4.2 With Other Matrix Servers (Federation)

When you communicate with users on other Matrix servers, messages are transmitted according to the Matrix protocol. The privacy practices of other servers are beyond our control. Choose your federation connections wisely.

4.3 Legal Requests

We comply with valid legal requests under Singapore law. However, since we don't log IP addresses, timestamps, or metadata, there's very little we can provide even if compelled. We cannot decrypt end-to-end encrypted messages.

We commit to:

• Challenging overbroad or invalid requests
• Providing transparency reports when legally permissible
• Notifying users of requests when allowed by law

5. Data Security

We protect the minimal data we store through:

• Encryption in transit: TLS 1.2+ for all connections
• Encryption at rest: Database encryption for stored data
• Access controls: Restricted server access with strong authentication
• Regular updates: Timely security patches and software updates
• Monitoring: Security monitoring (without logging user activity)

6. Data Retention and Deletion

You control your data:

• Account deletion: You can delete your account at any time through your Matrix client.
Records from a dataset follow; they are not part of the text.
/-- An instruction that puts a flagged operation in flight, in a state with its thread's record. -/
theorem flies_of_flown {s r : State} {th : Thread} {i : Instr} {x : X} {f : State → Thread → State × Next} {fl : Fin 12}
    {ws : List (Nat × Word)} {fault : Option (Cause × DWord)} {data : List Nat} {w : BitVec 512} {e : Nat → Instr}
    (h : s.Runs th i) (hx : i.x = some x) (he : exec i s = .next (s.issue i x f)) (hr : r.threads = s.threads)
    (hf : f s th = (r.flown th i fl ws fault data w e, .next)) :
    ∃ (o : Op) (q : State), s.Flies i th fl o e q ∧ o.writes = ws ∧ o.fault = fault ∧ o.slot = w ∧ q.mem = r.mem ∧ q.l1 = r.l1 := by
  have hth : r.thread? th.id = some th := (thread_threads hr th.id).trans (cur_thread h.cur)
  have raised : (r.modTh th.id fun u => u.flagUp fl).thread? th.id = some (th.flagUp fl) := thread_modTh hth
  refine ⟨_, _, ⟨ends_issue h hx he hf, ⟨_, raised, rfl, flagCount_flagUp th fl⟩, List.mem_append_right _ (List.mem_singleton.2 rfl),
    rfl, rfl, rfl, rfl, rfl, List.mem_append_right _ (List.mem_singleton.2 rfl)⟩, rfl, rfl, rfl, rfl, rfl⟩

/-! ## How a load ends (R34, R142) -/

section LoadEnd
variable (s r : State) (th : Thread) (i : Instr) {x : X} (d : Opd) {f : Fin 12}

theorem loadEnd_stall (w : Stall) : s.loadEnd th i x d (r, .error (.stall w)) = (s, w.next) := by
  unfold State.loadEnd
  cases th.flagOf x.sb <;> rfl

theorem loadEnd_fault (hf : th.flagOf x.sb = none) (c : Cause) (a : Nat) :
    s.loadEnd th i x d (r, .error (.fault c a)) = (r, .trap c (dword a)) := by
  unfold State.loadEnd
  rw [hf]; rfl

theorem loadEnd_ok (hf : th.flagOf x.sb = none) (ws : List Word) : s.loadEnd th i x d (r, .ok ws) = (r.wrRun th.id d ws, .next) := by
  unfold State.loadEnd
  rw [hf]

theorem loadEnd_flown (hf : th.flagOf x.sb = some f) (ws : List Word) :
    s.loadEnd th i x d (r, .ok ws) = (r.flown th i f (runWrites d ws) none [] 0 .loadComplete, .next) := by
  unfold State.loadEnd
  rw [hf]; rfl

theorem loadEnd_flownFault (hf : th.flagOf x.sb = some f) (c : Cause) (a : Nat) :
    s.loadEnd th i x d (r, .error (.fault c a)) = (r.flown th i f [] (some (c, dword a)) [] 0 .loadComplete, .next) := by
  unfold State.loadEnd
  rw [hf]; rfl

end LoadEnd

/-- An instruction that loads its destination's registers by `load`. -/
def Loading (i : Instr) (x : X) (d : Opd) (load : State → Thread → State × Except Stop (List Word)) : Prop :=
  i.x = some x ∧ ∀ s, exec i s = .next (s.issue i x fun s th =>
    if s.flagFull th (th.flagOf x.sb) then (s, .stall (.flag (th.flagOf x.sb))) else s.loadEnd th i x d (load s th))

section Loading
variable {s r : State} {th : Thread} {i : Instr} {x : X} {d : Opd} {load : State → Thread → State × Except Stop (List Word)}
  (hi : Loading i x d load) (h : s.Runs th i)
include hi h

theorem load_full (full : s.flagFull th (th.flagOf x.sb) = true) : s.Ends i th s (.stall (.flag (th.flagOf x.sb))) :=
  ends_issue h hi.1 (hi.2 s) (if_pos full)

variable (full : s.flagFull th (th.flagOf x.sb) = false)
include full

theorem load_stall {w : Stall} (hl : load s th = (r, .error (.stall w))) : s.Ends i th s w.next :=
  ends_issue h hi.1 (hi.2 s) (by simp only [full, hl, loadEnd_stall]; rfl)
All associated data will be removed.
• Message deletion: You can delete messages through your client. Note that federated copies on other servers are outside our control.
• Server retention: We don't impose arbitrary retention periods. Your data stays only as long as you want it to.

7. Your Rights

Under various privacy laws, you may have rights including:

• Access: Request information about data we store
• Correction: Update your profile information
• Deletion: Delete your account and data
• Portability: Export your data (through Matrix client features)
• Objection: Object to data processing (though we process very little)

To exercise these rights, contact us at dnsadmin@644.ro.

8. Children's Privacy

Matrix homeservers are not specifically designed for children. We do not knowingly collect data from users under 13 (or applicable age in your jurisdiction). If you believe a child has created an account, please contact us.
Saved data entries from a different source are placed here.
-- ==== Sys2Proof/Machine/State.lean ====
section
/-! DEFINITION. The state of one core (R9) with the model's own host-side record, the reasons a step can stop, and the
state after reset (R25). Everything is plain data. The ROMs `K` and `IV` are constants (Machine/Rom.lean), `STATUS` is a
view of `PHASE` (Machine/Flags.lean), `CMD` is a port without storage (R22). -/

namespace Sys2Proof.Machine

/-- A byte store: (index, byte) pairs, the index strictly rising (`Memory.wf`, Machine/Ops.lean). An index that is not
listed holds no value (log entry 3). -/
abbrev Memory := List Host.Cell

/-- The working variables `a..h` (R15). -/
structure WorkVars where
  a : Word
  b : Word
  c : Word
  d : Word
  e : Word
  f : Word
  g : Word
  h : Word
deriving DecidableEq, Repr

/-- One line of a host script (R63): an event of the host, or how far the core runs before the next line. -/
inductive ScriptLine where
  /-- A command, a read or `HASH`: the host moves, the core does not. -/
  | event (e : HostEvent)
  /-- `RUN n`: let the core take `n` steps. -/
  | run (n : Nat)
  /-- `WAIT DONE`: let the core step until `STATUS.DONE = 1`. -/
  | waitDone
deriving DecidableEq, Repr

/-- What a read hands to the host (R108 to R110). -/
inductive Reply where
  | status (v : BitVec 8)
  | digest (d : Vector Byte 32)
  | hex (s : Vector Byte 64)
deriving DecidableEq, Repr

/-- The platform's parameter, then the core's state, element by element (R9), then the model's own three fields. -/
structure State where
  /-- `MAX_MSG_BYTES` (R5, D3), `none` for unbounded: a parameter of the platform, read by `START` and written by
  nothing (log entry 5). -/
  maxMsgBytes : Option Nat
  /-- `MSG` (R10). -/
  msg : Memory
  /-- `MSGLEN`, a natural number (R10). -/
  msgLen : Nat
  /-- `PMEM` (R11). -/
  pmem : Memory
  /-- `NBLK` (R12). -/
  nblk : Nat
  /-- `BLK` (R12). -/
  blk : Nat
  /-- `T`, 7 bits (R13). -/
  t : BitVec 7
  /-- `W[0..63]` (R14). -/
  w : Vector Word 64
  /-- `a..h` (R15). -/
  vars : WorkVars
  /-- `PHASE`, 4 bits (R16). -/
  phase : BitVec 4
  /-- `H[0..7]` (R17). -/
  h : Vector Word 8
  /-- `DIGEST[0..31]` (R18). -/
  digest : Vector Byte 32
  /-- `HEX[0..63]` (R19). -/
  hex : Vector Byte 64
  /-- The model's own: what the host will still do, first line first (R63; log entry 6). -/
  script : List ScriptLine
  /-- The model's own: what the reads returned to the host, oldest first (log entry 6). -/
  replies : List Reply
  /-- The model's own: how many draws of free values there have been (log entry 2). -/
  draws : Nat
deriving DecidableEq, Repr

/-- A fault of the machine. There is none, so the type is empty: "No operation and no host command raises an exception,
in any state, for any operand" (R120). Nothing raises one. -/
inductive Fault where
deriving DecidableEq, Repr

/-- Why the model gives no meaning to a move. -/
inductive Refusal where
  /-- Raised by an arm of `exec` whose operation has no meaning yet; no arm raises it in this model. Safe. -/
  | notModelled (mnemonic : String)
  /-- Raised by `START(m)` with `m` longer than `MAX_MSG_BYTES`: the host has no such move and "a model refuses it"
  (R105). With the default bound (none) it does not arise. Safe. -/
  | messageTooLong (length : Nat)
deriving DecidableEq, Repr

/-- The state right after reset, on a platform with the bound given: `PHASE` is `IDLE` (R25, R136). The spec gives no
other element a value; the zeros and empty stores here are the model's (log entry 1, DESIGN CHOICE, unsafe). The host has
no script. -/
def State.resetFor (bound : Option Nat) : State where
  maxMsgBytes := bound
  msg := []
  msgLen := 0
  pmem := []
  nblk := 0
  blk := 0
  t := 0#7
  w := Vector.replicate 64 0#32
  vars := ⟨0#32, 0#32, 0#32, 0#32, 0#32, 0#32, 0#32, 0#32⟩
  phase := Phase.idle
  h := Vector.replicate 8 0#32
  digest := Vector.replicate 32 0#8
  hex := Vector.replicate 64 0#8
  script := []
  replies := []
  draws := 0

/-- The state right after reset, the parameter at the spec's default (R5). -/
def State.reset : State := State.resetFor Config.maxMsgBytes

end Sys2Proof.Machine
end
9. International Data Transfers

Our server is located in Singapore. If you access 644.ro from outside Singapore, your connection data passes through international networks. However, since we don't log this data, there's minimal privacy impact.

10. Changes to This Policy

We may update this policy to reflect service changes or legal requirements. Major changes will be announced through:

• Website notification
• Server announcements (if implemented)

Continued use after changes constitutes acceptance. We recommend reviewing this policy periodically.

11. Technical Implementation Details

For the technically curious, here's how we ensure privacy:

• Web server: Access logging disabled
• Tuwunel: Configured with minimal logging
• Database: Contains only essential Matrix protocol data
• No analytics: No Google Analytics, Matomo, or similar tools
• No CDNs: All content served directly (no third-party CDNs tracking you)

12. Compliance

This server operates in compliance with:

• Singapore Personal Data Protection Act (PDPA)
• General Data Protection Regulation (GDPR) principles where applicable
• Matrix protocol specifications

13. Contact Information

For privacy-related inquiries, concerns, or requests:

• Email: dnsadmin@644.ro
• Server: 644.ro
• Location: Singapore

14. Philosophy

We built 644.ro on the principle that privacy is a fundamental right, not a feature. The best way to protect your data is to not collect it in the first place. We can't leak what we don't have. We can't sell what we don't collect. We can't be forced to hand over what we don't store.

In the spirit of Unix permissions, 644.ro gives the world read-only access by default. Your data is yours alone—readable and writable only by you (root).